**Problem:** Please find the lines in the following records that hold "then", and copy them.

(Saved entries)

###

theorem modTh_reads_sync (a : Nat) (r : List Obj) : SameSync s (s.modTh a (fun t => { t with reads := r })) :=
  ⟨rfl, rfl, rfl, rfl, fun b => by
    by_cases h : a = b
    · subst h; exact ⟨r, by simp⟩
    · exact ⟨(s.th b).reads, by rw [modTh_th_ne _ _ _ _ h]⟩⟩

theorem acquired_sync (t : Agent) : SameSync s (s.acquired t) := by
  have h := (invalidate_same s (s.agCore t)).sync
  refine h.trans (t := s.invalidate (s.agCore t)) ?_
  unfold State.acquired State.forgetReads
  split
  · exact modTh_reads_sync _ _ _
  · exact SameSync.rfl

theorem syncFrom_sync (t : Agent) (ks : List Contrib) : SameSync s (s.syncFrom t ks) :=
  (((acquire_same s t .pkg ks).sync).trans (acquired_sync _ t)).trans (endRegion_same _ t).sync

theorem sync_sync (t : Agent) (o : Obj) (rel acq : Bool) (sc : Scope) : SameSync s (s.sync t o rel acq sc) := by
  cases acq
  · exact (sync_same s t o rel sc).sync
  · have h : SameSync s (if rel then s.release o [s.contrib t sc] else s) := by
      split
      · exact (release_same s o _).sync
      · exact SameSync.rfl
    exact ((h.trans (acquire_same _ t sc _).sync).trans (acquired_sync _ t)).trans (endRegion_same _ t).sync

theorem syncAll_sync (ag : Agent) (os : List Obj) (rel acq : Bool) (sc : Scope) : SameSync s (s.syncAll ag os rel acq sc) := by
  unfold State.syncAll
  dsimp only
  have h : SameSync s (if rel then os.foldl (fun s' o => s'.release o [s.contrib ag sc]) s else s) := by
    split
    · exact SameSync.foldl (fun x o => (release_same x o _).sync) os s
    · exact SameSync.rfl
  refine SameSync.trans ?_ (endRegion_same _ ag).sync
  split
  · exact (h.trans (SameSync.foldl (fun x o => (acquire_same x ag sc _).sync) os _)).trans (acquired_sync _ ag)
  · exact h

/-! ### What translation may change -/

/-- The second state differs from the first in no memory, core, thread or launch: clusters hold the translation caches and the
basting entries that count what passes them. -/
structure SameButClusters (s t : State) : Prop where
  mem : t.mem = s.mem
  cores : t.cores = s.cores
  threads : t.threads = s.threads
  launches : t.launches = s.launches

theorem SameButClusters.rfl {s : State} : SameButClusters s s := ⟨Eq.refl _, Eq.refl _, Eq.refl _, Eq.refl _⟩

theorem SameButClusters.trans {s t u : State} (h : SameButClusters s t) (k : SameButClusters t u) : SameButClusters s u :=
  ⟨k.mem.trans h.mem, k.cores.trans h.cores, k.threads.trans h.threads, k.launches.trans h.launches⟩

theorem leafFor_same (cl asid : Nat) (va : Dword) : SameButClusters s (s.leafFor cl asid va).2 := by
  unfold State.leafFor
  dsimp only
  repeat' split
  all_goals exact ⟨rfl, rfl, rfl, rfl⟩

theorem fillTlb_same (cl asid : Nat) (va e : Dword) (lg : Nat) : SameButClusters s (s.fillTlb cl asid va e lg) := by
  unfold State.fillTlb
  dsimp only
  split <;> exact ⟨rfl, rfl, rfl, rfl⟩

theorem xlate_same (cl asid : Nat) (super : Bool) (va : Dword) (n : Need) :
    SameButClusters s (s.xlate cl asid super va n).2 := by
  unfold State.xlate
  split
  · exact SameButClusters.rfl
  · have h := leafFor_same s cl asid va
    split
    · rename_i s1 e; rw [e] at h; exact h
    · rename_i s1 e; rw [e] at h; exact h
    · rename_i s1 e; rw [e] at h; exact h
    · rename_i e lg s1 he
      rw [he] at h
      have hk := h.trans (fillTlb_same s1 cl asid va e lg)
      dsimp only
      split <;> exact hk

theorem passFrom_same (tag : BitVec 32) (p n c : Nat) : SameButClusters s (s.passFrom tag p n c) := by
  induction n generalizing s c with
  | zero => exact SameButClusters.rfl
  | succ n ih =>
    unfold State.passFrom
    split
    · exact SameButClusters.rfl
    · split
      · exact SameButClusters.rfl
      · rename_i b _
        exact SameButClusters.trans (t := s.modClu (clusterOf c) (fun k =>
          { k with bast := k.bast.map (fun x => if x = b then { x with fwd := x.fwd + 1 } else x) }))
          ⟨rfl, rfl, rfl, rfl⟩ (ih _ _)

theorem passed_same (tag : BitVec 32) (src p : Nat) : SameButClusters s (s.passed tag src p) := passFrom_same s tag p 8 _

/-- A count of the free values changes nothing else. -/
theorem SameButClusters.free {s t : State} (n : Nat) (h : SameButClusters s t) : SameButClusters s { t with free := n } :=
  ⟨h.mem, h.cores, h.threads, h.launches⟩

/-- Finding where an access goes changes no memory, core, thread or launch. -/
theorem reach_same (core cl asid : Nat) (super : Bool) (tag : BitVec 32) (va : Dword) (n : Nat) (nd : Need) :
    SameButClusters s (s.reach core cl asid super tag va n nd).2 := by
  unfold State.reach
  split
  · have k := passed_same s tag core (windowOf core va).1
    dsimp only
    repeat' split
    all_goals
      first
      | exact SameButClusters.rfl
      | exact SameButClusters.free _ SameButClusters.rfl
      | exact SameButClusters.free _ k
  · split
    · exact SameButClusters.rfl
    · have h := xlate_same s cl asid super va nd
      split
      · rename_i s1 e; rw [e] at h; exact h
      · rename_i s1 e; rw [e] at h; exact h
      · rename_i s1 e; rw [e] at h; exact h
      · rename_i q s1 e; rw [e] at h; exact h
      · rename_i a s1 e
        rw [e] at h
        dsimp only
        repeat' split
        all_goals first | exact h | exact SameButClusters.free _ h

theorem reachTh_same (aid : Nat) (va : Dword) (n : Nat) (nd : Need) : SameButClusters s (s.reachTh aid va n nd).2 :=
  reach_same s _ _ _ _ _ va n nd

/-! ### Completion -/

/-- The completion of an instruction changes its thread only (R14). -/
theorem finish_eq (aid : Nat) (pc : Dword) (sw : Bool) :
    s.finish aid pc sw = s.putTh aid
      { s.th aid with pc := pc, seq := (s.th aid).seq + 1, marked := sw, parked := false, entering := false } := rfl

###

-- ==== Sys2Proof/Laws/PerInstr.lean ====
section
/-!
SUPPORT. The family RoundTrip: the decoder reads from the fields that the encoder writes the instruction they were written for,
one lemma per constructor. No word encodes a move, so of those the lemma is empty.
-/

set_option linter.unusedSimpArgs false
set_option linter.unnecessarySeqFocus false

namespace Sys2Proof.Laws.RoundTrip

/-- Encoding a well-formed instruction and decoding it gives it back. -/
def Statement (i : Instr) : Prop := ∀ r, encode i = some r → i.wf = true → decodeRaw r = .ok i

###

**The answer:**
  · have h : SameSync s (if rel then s.release o [s.contrib t sc] else s) := by
  have h : SameSync s (if rel then os.foldl (fun s' o => s'.release o [s.contrib ag sc]) s else s) := by
          { k with bast := k.bast.map (fun x => if x = b then { x with fwd := x.fwd + 1 } else x) }))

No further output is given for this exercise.